[Activity]: Reading the records below, find how many lines include the word "FaultCode" and give that number alone.

(Given data begins)

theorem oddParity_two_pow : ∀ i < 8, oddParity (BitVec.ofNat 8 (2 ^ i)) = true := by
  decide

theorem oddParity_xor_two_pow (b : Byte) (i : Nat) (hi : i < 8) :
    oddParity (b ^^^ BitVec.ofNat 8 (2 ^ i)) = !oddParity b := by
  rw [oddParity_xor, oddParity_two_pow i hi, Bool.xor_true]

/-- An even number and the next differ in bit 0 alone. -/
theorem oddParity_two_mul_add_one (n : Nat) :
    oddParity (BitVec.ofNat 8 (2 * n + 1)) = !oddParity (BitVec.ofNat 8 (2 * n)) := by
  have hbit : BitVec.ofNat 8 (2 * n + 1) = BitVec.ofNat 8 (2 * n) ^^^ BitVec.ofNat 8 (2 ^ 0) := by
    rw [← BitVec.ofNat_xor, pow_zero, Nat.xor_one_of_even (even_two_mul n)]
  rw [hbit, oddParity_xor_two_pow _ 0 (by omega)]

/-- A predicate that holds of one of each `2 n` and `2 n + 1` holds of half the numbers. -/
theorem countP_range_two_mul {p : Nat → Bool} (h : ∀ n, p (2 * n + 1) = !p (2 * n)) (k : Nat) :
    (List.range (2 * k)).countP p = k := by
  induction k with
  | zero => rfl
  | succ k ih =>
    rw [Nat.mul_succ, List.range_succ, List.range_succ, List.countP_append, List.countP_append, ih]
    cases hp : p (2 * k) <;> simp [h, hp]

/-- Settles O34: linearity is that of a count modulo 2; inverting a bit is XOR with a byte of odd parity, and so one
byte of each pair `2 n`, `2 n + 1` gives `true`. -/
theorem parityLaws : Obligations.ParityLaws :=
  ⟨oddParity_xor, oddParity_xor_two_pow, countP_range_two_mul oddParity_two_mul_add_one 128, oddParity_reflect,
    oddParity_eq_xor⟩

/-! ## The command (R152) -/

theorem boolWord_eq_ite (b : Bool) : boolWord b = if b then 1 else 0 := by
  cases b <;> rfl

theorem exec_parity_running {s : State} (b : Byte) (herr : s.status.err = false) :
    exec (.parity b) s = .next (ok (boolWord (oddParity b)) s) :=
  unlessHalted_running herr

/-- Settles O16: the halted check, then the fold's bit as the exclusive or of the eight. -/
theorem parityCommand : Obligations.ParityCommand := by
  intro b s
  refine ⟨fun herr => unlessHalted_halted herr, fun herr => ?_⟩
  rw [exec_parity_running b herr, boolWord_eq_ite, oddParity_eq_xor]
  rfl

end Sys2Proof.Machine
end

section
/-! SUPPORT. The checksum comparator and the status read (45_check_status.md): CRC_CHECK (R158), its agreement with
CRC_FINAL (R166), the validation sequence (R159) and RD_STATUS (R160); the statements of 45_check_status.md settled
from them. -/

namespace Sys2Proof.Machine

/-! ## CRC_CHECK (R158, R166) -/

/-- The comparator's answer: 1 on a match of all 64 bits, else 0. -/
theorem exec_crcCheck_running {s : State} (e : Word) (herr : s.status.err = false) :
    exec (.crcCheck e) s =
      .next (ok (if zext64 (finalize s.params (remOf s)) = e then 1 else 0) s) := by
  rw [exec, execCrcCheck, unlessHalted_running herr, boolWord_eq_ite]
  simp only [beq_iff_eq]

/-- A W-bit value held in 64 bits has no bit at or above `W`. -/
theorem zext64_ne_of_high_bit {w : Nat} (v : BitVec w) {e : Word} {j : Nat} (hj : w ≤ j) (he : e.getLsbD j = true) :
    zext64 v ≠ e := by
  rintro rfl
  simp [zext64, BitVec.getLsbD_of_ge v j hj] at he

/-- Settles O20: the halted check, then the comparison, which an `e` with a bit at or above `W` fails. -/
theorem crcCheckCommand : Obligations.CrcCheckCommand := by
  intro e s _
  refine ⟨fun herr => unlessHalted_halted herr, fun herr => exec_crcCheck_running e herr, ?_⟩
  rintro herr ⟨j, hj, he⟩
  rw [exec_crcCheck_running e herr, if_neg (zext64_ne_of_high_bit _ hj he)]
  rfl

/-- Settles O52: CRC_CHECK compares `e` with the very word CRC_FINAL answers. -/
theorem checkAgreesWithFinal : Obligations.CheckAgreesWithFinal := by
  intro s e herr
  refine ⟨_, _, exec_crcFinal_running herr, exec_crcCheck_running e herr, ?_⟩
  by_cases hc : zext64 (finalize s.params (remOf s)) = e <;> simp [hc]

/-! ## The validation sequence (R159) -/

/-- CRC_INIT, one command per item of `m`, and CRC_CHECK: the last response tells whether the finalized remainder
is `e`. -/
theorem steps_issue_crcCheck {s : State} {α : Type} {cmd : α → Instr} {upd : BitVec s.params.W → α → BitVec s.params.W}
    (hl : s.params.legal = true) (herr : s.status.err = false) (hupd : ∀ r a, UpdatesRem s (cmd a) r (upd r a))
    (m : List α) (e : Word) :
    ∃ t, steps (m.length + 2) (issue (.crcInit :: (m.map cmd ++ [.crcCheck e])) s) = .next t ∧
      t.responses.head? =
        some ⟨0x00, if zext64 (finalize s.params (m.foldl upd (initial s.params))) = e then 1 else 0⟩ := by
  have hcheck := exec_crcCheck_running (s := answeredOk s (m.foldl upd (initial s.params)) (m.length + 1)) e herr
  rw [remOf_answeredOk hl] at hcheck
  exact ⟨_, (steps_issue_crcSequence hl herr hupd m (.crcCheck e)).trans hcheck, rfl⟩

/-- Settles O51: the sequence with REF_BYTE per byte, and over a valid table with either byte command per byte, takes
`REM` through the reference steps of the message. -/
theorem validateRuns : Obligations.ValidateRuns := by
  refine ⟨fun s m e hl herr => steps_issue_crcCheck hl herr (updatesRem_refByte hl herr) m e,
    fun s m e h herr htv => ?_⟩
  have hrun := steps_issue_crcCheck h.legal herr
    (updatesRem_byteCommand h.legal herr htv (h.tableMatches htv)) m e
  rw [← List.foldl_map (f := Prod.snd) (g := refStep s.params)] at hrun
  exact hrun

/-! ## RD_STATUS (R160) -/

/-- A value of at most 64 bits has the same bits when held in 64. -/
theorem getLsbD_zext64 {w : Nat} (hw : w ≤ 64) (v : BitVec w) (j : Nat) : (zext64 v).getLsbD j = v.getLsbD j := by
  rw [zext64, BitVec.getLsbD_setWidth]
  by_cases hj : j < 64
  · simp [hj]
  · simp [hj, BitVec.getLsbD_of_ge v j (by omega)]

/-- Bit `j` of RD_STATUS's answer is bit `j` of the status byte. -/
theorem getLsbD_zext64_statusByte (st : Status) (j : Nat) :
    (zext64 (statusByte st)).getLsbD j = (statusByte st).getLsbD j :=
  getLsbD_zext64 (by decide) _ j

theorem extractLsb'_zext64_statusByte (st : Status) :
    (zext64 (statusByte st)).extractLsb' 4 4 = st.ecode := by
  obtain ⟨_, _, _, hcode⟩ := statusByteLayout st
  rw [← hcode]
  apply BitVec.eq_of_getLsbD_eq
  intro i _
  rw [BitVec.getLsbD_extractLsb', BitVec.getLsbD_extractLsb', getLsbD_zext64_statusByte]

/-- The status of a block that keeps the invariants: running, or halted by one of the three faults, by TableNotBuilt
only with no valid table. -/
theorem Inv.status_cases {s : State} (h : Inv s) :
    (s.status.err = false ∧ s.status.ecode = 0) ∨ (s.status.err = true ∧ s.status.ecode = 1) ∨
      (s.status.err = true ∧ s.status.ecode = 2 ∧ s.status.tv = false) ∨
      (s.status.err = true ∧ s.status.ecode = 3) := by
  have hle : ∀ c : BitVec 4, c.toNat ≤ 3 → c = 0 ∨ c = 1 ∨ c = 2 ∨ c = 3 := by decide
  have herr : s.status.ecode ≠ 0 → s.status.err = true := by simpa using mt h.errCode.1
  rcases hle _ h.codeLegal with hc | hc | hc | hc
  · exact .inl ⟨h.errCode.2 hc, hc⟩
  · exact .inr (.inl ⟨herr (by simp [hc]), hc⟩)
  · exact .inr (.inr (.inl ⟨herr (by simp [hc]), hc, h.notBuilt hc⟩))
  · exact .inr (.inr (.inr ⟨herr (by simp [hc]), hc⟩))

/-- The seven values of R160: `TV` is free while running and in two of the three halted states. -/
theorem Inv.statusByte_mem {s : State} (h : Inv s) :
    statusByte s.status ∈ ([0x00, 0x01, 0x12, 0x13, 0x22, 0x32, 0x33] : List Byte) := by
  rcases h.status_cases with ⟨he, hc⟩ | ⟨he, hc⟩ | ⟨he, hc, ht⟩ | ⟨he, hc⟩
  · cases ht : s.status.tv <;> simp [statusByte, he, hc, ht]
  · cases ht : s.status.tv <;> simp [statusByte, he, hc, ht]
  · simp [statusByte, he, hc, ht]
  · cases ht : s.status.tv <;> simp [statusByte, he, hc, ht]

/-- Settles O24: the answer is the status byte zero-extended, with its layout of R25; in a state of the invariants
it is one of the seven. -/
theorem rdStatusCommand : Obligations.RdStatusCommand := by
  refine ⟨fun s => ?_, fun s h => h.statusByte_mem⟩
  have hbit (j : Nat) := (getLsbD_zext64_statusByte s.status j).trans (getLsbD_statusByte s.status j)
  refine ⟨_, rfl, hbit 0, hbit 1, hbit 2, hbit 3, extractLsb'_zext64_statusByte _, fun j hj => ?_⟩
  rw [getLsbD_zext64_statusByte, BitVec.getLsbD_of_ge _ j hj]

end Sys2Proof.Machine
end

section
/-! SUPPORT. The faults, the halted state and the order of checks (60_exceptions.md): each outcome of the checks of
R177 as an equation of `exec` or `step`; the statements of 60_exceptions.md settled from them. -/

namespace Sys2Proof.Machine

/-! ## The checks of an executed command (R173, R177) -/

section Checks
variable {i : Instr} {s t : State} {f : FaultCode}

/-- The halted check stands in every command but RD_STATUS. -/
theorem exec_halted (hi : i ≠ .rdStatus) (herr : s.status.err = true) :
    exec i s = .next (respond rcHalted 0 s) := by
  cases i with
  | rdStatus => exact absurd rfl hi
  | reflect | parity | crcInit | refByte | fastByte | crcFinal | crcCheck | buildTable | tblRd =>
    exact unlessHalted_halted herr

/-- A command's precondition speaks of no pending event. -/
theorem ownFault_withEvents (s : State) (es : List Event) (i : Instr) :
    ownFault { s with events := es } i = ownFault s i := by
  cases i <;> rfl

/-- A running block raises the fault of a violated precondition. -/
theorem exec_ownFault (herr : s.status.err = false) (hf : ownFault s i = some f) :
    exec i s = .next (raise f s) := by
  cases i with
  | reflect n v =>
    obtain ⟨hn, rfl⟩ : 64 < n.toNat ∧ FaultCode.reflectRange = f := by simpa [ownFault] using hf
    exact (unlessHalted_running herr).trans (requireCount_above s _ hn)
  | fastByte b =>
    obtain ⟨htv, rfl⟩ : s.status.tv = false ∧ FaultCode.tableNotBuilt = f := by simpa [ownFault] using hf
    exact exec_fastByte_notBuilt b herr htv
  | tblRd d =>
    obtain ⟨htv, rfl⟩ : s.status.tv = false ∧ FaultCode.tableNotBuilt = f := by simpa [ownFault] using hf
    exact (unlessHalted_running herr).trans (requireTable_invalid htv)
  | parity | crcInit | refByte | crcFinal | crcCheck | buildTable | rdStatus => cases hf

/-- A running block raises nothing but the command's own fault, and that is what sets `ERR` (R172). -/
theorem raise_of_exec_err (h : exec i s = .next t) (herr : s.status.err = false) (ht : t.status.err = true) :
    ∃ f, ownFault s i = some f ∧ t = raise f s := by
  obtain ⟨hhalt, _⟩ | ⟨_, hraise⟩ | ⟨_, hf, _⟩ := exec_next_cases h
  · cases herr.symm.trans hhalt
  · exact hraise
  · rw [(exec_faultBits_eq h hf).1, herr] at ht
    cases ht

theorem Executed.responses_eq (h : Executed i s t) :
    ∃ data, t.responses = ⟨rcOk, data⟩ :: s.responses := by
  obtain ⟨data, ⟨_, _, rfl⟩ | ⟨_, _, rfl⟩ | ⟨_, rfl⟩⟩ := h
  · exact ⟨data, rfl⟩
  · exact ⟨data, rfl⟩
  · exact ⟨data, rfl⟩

(Given data ends)

[Your solution]: 4